YOUR GOAL |
From the line containing "def reaches (me" down to the line containing "h.glb.role == .active" in the records below, reproduce every line exactly, ends included, and omit all others.

INPUT RECORDS |
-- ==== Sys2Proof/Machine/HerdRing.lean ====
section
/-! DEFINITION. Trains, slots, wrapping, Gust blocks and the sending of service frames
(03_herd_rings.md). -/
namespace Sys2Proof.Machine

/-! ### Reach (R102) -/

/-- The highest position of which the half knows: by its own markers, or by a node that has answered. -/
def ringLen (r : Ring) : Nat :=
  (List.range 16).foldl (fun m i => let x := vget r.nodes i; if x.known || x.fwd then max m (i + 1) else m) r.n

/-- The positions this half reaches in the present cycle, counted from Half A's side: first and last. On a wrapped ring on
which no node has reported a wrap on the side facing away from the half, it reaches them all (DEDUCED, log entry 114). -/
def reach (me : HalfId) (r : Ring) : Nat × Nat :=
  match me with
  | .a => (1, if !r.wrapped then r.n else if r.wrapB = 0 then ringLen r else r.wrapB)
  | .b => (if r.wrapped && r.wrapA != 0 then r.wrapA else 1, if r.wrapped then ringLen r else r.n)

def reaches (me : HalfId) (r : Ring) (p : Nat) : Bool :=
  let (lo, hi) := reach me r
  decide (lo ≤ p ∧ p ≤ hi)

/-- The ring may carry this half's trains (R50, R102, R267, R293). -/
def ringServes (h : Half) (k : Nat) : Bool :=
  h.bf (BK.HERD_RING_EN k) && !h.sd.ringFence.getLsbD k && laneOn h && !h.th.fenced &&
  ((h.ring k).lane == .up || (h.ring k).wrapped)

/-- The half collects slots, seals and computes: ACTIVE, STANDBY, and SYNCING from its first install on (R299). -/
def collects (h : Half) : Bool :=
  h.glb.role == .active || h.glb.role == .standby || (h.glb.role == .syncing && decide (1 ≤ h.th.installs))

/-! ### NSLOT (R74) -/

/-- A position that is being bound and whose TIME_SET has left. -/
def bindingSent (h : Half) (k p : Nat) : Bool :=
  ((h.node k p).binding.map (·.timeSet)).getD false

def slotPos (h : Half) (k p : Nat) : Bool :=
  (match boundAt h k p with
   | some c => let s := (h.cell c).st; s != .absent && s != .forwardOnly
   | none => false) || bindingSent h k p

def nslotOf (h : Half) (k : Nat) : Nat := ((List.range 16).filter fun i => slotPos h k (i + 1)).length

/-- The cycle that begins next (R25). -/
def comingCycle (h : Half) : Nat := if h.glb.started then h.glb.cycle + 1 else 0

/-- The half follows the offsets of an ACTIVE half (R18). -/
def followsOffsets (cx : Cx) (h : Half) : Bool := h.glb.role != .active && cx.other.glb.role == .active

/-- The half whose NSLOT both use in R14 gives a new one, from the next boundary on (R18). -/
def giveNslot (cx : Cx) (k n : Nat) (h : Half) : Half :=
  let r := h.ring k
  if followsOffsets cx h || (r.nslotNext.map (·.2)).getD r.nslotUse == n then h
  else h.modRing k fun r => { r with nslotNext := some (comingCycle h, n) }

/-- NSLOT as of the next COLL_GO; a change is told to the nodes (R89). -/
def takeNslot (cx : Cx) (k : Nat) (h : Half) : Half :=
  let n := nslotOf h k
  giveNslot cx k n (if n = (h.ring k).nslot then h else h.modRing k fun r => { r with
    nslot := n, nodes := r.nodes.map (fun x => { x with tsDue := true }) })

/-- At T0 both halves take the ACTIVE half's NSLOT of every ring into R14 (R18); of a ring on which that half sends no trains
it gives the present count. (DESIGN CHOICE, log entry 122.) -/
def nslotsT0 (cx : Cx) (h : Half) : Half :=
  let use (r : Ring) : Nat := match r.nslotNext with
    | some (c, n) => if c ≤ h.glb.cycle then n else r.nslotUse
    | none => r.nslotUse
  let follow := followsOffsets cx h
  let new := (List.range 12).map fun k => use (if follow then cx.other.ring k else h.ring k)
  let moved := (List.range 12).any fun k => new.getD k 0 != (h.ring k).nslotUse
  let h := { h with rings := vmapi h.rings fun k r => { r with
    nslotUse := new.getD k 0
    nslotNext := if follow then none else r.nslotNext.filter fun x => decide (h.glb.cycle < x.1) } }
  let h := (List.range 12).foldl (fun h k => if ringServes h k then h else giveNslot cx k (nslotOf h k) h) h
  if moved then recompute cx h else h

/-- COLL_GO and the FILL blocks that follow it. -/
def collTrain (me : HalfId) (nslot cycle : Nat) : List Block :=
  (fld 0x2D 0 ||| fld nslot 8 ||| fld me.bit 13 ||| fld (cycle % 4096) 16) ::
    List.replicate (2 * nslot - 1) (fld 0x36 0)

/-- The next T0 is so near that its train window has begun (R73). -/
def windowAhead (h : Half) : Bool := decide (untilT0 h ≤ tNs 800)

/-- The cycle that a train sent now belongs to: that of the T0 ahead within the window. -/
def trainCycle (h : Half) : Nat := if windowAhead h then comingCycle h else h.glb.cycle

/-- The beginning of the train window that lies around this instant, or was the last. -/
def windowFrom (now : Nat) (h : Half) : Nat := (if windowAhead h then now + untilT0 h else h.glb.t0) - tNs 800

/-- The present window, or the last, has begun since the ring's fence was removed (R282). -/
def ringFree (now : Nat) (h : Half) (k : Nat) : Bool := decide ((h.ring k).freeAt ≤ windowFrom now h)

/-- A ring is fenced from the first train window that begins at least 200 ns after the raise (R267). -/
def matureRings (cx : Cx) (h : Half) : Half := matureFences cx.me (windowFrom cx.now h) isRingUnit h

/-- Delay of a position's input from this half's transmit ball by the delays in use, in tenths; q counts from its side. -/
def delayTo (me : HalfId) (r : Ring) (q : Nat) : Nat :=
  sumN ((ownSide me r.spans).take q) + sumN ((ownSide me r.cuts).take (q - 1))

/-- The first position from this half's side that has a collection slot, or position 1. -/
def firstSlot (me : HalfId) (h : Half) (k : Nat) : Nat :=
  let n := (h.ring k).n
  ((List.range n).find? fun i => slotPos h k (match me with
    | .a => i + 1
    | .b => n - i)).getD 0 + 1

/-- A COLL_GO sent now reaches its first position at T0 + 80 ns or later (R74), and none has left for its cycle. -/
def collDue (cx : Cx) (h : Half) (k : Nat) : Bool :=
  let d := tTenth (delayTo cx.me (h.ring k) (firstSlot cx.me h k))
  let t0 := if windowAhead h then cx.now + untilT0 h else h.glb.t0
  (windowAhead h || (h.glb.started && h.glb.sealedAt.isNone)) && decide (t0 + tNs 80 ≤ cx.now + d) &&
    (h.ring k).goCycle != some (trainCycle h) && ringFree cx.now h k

ANSWER TO THE EXERCISE |
def reaches (me : HalfId) (r : Ring) (p : Nat) : Bool :=
  let (lo, hi) := reach me r
  decide (lo ≤ p ∧ p ≤ hi)

/-- The ring may carry this half's trains (R50, R102, R267, R293). -/
def ringServes (h : Half) (k : Nat) : Bool :=
  h.bf (BK.HERD_RING_EN k) && !h.sd.ringFence.getLsbD k && laneOn h && !h.th.fenced &&
  ((h.ring k).lane == .up || (h.ring k).wrapped)

/-- The half collects slots, seals and computes: ACTIVE, STANDBY, and SYNCING from its first install on (R299). -/
def collects (h : Half) : Bool :=
  h.glb.role == .active || h.glb.role == .standby || (h.glb.role == .syncing && decide (1 ≤ h.th.installs))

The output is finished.